МК:  А почему в своих книгах вы так часто обращаетесь к своему детству, проведенному в Тунисе?

КФ: Я родилась в Тунисе в 1950 году, однако в семнадцать лет уехала во Францию, чтобы продолжить свое образование. Наша семья принадлежала к еврейской диаспоре Туниса, где большинство населения составляют арабы. Там было много еврейских семей, выходцев из Испании, Португалии, Италии, откуда в свое время и приехали мои родители. Однако я никогда не исповедовала иудаизм и вообще никаких религиозных верований. Я всегда считала себя представительницей самых разных культур: в нашей семье говорили по-итальянски и по-французски, а я с одинаковым интересом относилась и к арабской, и к европейской культуре. Для меня никогда не было никаких проблем с самоидентификацией, по сути, как и все в нашей семье, я всегда была гражданином мира. И для меня это было столь же естественно, как дыхание – мне казалось, что так живут все… До тех пор, пока в 1957 году в Тунисе не начались все эти волнения. Помню, была весна, и я готовилась к экзаменам, а под нашим окном проходила большая демонстрация – а когда ты начинаешь писать, то  перед тобой постоянно возникают давно забытые картины и образы, подобно тому, как маленькие кусочки разбитого зеркала внезапно своим блеском привлекают твое внимание – так вот, я отчетливо помню, как я подошла тогда к окну, чтобы закрыть ставни, потому что мать тогда сказала мне: «Скорей закрой ставни, это очень опасно», –  и когда я на секунду выглянула в окно и случайно встретилась взглядом с мужчиной, арабом, который шел там внизу, в этой толпе, то он сделал рукой характерный жест, как будто собирался перерезать мне горло. Меня это очень испугало и удивило.

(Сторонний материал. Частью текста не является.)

-- ==== Sys2Proof/Word.lean ====
section
/-!
DEFINITION. Bytes, audio samples, show clock values and fixed-size tables.
Everything the 2416 treats as bits on a wire is a `BitVec`; counts and levels are `Nat`; the
mix computes in `Int` (00_scope 2.2). A fixed number of like things is a `Vector`.
-/

namespace Sys2Proof

/-- One byte of a frame, message or cell (chapter 12). -/
abbrev Byte := BitVec 8

/-- One audio sample, 16-bit two's complement (R191). -/
abbrev Sample := BitVec 16

/-- A value of the 32-bit show clock (R148). -/
abbrev Stamp := BitVec 32

/-- Replace one entry of a table, every other entry being kept. -/
def put {α : Type} {n : Nat} (v : Vector α n) (i : Fin n) (x : α) : Vector α n :=
  v.set i.val x i.isLt

/-- Change one entry of a table by a function, every other entry being kept. -/
def adjust {α : Type} {n : Nat} (v : Vector α n) (i : Fin n) (f : α → α) : Vector α n :=
  put v i (f v[i])

/-- Change every entry of a table by a function of its index and its value. -/
def each {α β : Type} {n : Nat} (v : Vector α n) (f : Fin n → α → β) : Vector β n :=
  Vector.ofFn fun i => f i v[i]

end Sys2Proof
end

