/-- ANSWER (R89): taken for every circuit at once, with one CUE_EVENT for each that becomes READY. -/
def execAnswer (p : Port) (l : CrewLamp) (s : State) : Host.Outcome State Fault Refusal :=
  .next <|
    if answerDue p l s.requests then
      s.take (.answer p l) fun s =>
        (s.setCircuits (each s.circuits fun _ x => x.answered p l)).offerChanges s.circuits
    else s

/-- A deadline is held and the show clock has reached it. -/
def deadlineReached (d : Option Deadline) : Bool := d.any Deadline.reached

/-- STANDBY_TIMER_EXPIRY (R91): a circuit in STANDBY whose deadline is reached becomes LATE. -/
def execStandbyTimerExpiry (c : CircuitIx) (s : State) : Host.Outcome State Fault Refusal :=
  .next <|
    let x := s.circuits[c]
    if x.state = .standby ∧ deadlineReached x.standbyDeadline then
      (s.setCircuit c { x with state := .late, standbyDeadline := none }).offerCueEvent c x.cue
    else s

/-- GO_HOLD_EXPIRY (R95): a circuit in GO whose hold deadline is reached enters STANDBY where one is
pending, posting no CUE_OPEN, and IDLE otherwise. -/
def execGoHoldExpiry (c : CircuitIx) (s : State) : Host.Outcome State Fault Refusal :=
  .next <|
    let x := s.circuits[c]
    if x.state = .go ∧ deadlineReached x.holdDeadline then
      if x.pending then
        (s.setCircuit c (({ x with pending := false, pendingCue := none } : Circuit).enterStandby
          x.pendingCue s.clock)).offerCueEvent c x.pendingCue
      else s.toIdle c x
    else s

/-- The oldest lost mark request of port `p`: whether it sets or clears. A port's requests reach the cue
engine in the order it sent them. -/
def State.firstLostMark (s : State) (p : Port) : Option Bool :=
  s.requests.findSome? fun
    | .lostMark q lost => if q = p then some lost else none
    | _ => none

/-- The request is an answer of port `p`. -/
def Request.answers (p : Port) : Request → Bool
  | .answer q _ => q == p
  | _ => false

/-- The requests without the answers of port `p` that stand before its first lost mark: where the drop is
taken first, those presses are not handed over (R106). -/
def dropAnswers (p : Port) : List Request → List Request
  | [] => []
  | .lostMark q lost :: rest =>
    .lostMark q lost :: if q = p then rest else dropAnswers p rest
  | r :: rest => if r.answers p then dropAnswers p rest else r :: dropAnswers p rest

/-- The cue engine takes a lost mark request of port `p` (R84). -/
def State.takeLostMark (p : Port) (lost : Bool) (s : State) : State :=
  if s.firstLostMark p = some lost then
    s.take (.lostMark p lost) fun s => s.setCircuits (each s.circuits fun _ x => x.markLost p lost)
  else s

/-- LOST_MARK_SET (R84): every member whose port went DOWN is marked lost. The port's answers that were sent
before and have not been taken are not handed over (R106). -/
def execLostMarkSet (p : Port) (s : State) : Host.Outcome State Fault Refusal :=
  .next <|
    if s.firstLostMark p = some true then
      (s.setRequests (dropAnswers p s.requests)).takeLostMark p true
    else s

/-- LOST_MARK_CLEAR (R84): the lost marks of every member whose port came UP are cleared. -/
def execLostMarkClear (p : Port) (s : State) : Host.Outcome State Fault Refusal :=
  .next (s.takeLostMark p false)

/-- Circuit `c` is aborted (R107): an outcome ABORTED, IDLE, and its CUE_EVENT; an IDLE circuit is not
changed. No remove circuit request is sent. -/
def State.abortCircuit (s : State) (c : CircuitIx) : State :=
  let x := s.circuits[c]
  if x.state = .idle then s
  else (s.setCircuit c (x.record .aborted s.clock).enterIdle).offerCueEvent c x.cue

/-- CIRCUIT_ABORT (R107): at soft reset every circuit not IDLE enters IDLE, in circuit order. -/
def execCircuitAbort (s : State) : Host.Outcome State Fault Refusal :=
  .next <| s.take .circuitAbort fun s => ((List.finRange 24).foldl State.abortCircuit s).resetTaken

/-! ### Commands -/

/-- The circuit a parameter byte names. -/
def circuitParam (ps : List Byte) : Option CircuitIx := index? 24 (byteAt ps 0).toNat

/-- A member byte of CIRCUIT SETUP (12.6): `none` where its lamp is no lamp; `some none` where no member
is present. -/
def memberDecode (b : Byte) : Option (Option (Port × CrewLamp)) :=
  if b.getLsbD 7 then
    match (b.extractLsb' 4 2).toNat, index? 16 (b.extractLsb' 0 4).toNat with
    | 0, some p => some (some (p, .a))
    | 1, some p => some (some (p, .b))
    | _, _ => none
  else some none

/-- The members in P1 to P4, in order where present; `none` where a member is malformed or a pair
appears twice (R85). -/
def membersDecode (ps : List Byte) : Option (List (Port × CrewLamp)) :=
  match memberDecode (byteAt ps 1), memberDecode (byteAt ps 2), memberDecode (byteAt ps 3),
      memberDecode (byteAt ps 4) with
  | some a, some b, some c, some d =>
    let ms := a.toList ++ b.toList ++ c.toList ++ d.toList
    if ms.Nodup then some ms else none
  | _, _, _, _ => none

/-- CIRCUIT_SETUP (R85). -/
def circuitSetup (ps : List Byte) (s : State) : State :=
  let hold := (byteAt ps 7).toNat
  match circuitParam ps, membersDecode ps, AnswerRule.decode (byteAt ps 5).toNat,
      flagDecode (byteAt ps 8).toNat with
  | some c, some members, some rule, some goUnanswered =>
    let x := s.circuits[c]
    if x.state = .idle then
      (s.setCircuit c { x with
        members := members.map fun m => ⟨m.1, m.2, false, !s.isUp m.1⟩
        rule := rule
        timeout := (byteAt ps 6).toNat
        hold := max 1 hold
        goUnanswered := goUnanswered }).answer ⟨.done, decide (hold = 0), []⟩
    else s.answer (.bare .circuitBusy)
  | _, _, _, _ => s.answer (.bare .badParam)

/-- CIRCUIT_SETUP (R85): replaces the whole setup of an IDLE circuit. -/
def execCircuitSetup (s : State) : Host.Outcome State Fault Refusal := .next (s.begin 0x40 circuitSetup)

/-- A member in one byte, as in CIRCUIT SETUP (12.5). -/
def Member.byte (m : Member) : Byte :=
  Machine.byte (128 + (match m.lamp with | .a => 0 | .b => 16) + m.port.val)

/-- The marks of a member list as bits, the first member's lowest. -/
def markBits (f : Member → Bool) : List Member → Nat
  | [] => 0
  | m :: rest => bit (f m) + 2 * markBits f rest

/-- The setup of a circuit (R105 part 0). A place with no member is sent as a byte of 0: 12.5 says of it only that
bit 7 is clear (DESIGN CHOICE, unsafe, log 13). -/
def Circuit.setupBytes (c : Circuit) : List Byte :=
  (c.members.map Member.byte ++ List.replicate 4 0).take 4
    ++ [byte c.rule.code, byte c.timeout, byte c.hold, byte (bit c.goUnanswered)]

/-- The run state of a circuit (R105 part 1). -/
def Circuit.runBytes (c : Circuit) : List Byte :=
  [byte (c.state.code + 8 * bit c.late + 16 * bit c.pending)] ++ cueBytes c.cue
    ++ [byte (markBits Member.answered c.members + 16 * markBits Member.lost c.members)]
    ++ cueBytes c.pendingCue

/-- An outcome record, or none (12.5). -/
def outcomeBytes : Option Outcome → List Byte
  | some o => [byte o.kind.code] ++ cueBytes o.cue ++ stampBytes (some o.stamp)
  | none => [0] ++ cueBytes none ++ stampBytes none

Почему человек, которого я даже не знаю, хочет меня зарезать, ведь это же один из моих соседей, и я не сделала ему ничего плохого!?  С тех пор меня часто преследует это воспоминание, и во многих своих книгах я пытаюсь понять, почему человек всегда готов видеть в тебе врага, «другого»,  и каковы корни подобного отношения.

МК: Тем не менее, название вашего последнего романа, за который вы получили премию Маргерит Дюрас, отсылает, скорее, к настоящему, а не к прошлому…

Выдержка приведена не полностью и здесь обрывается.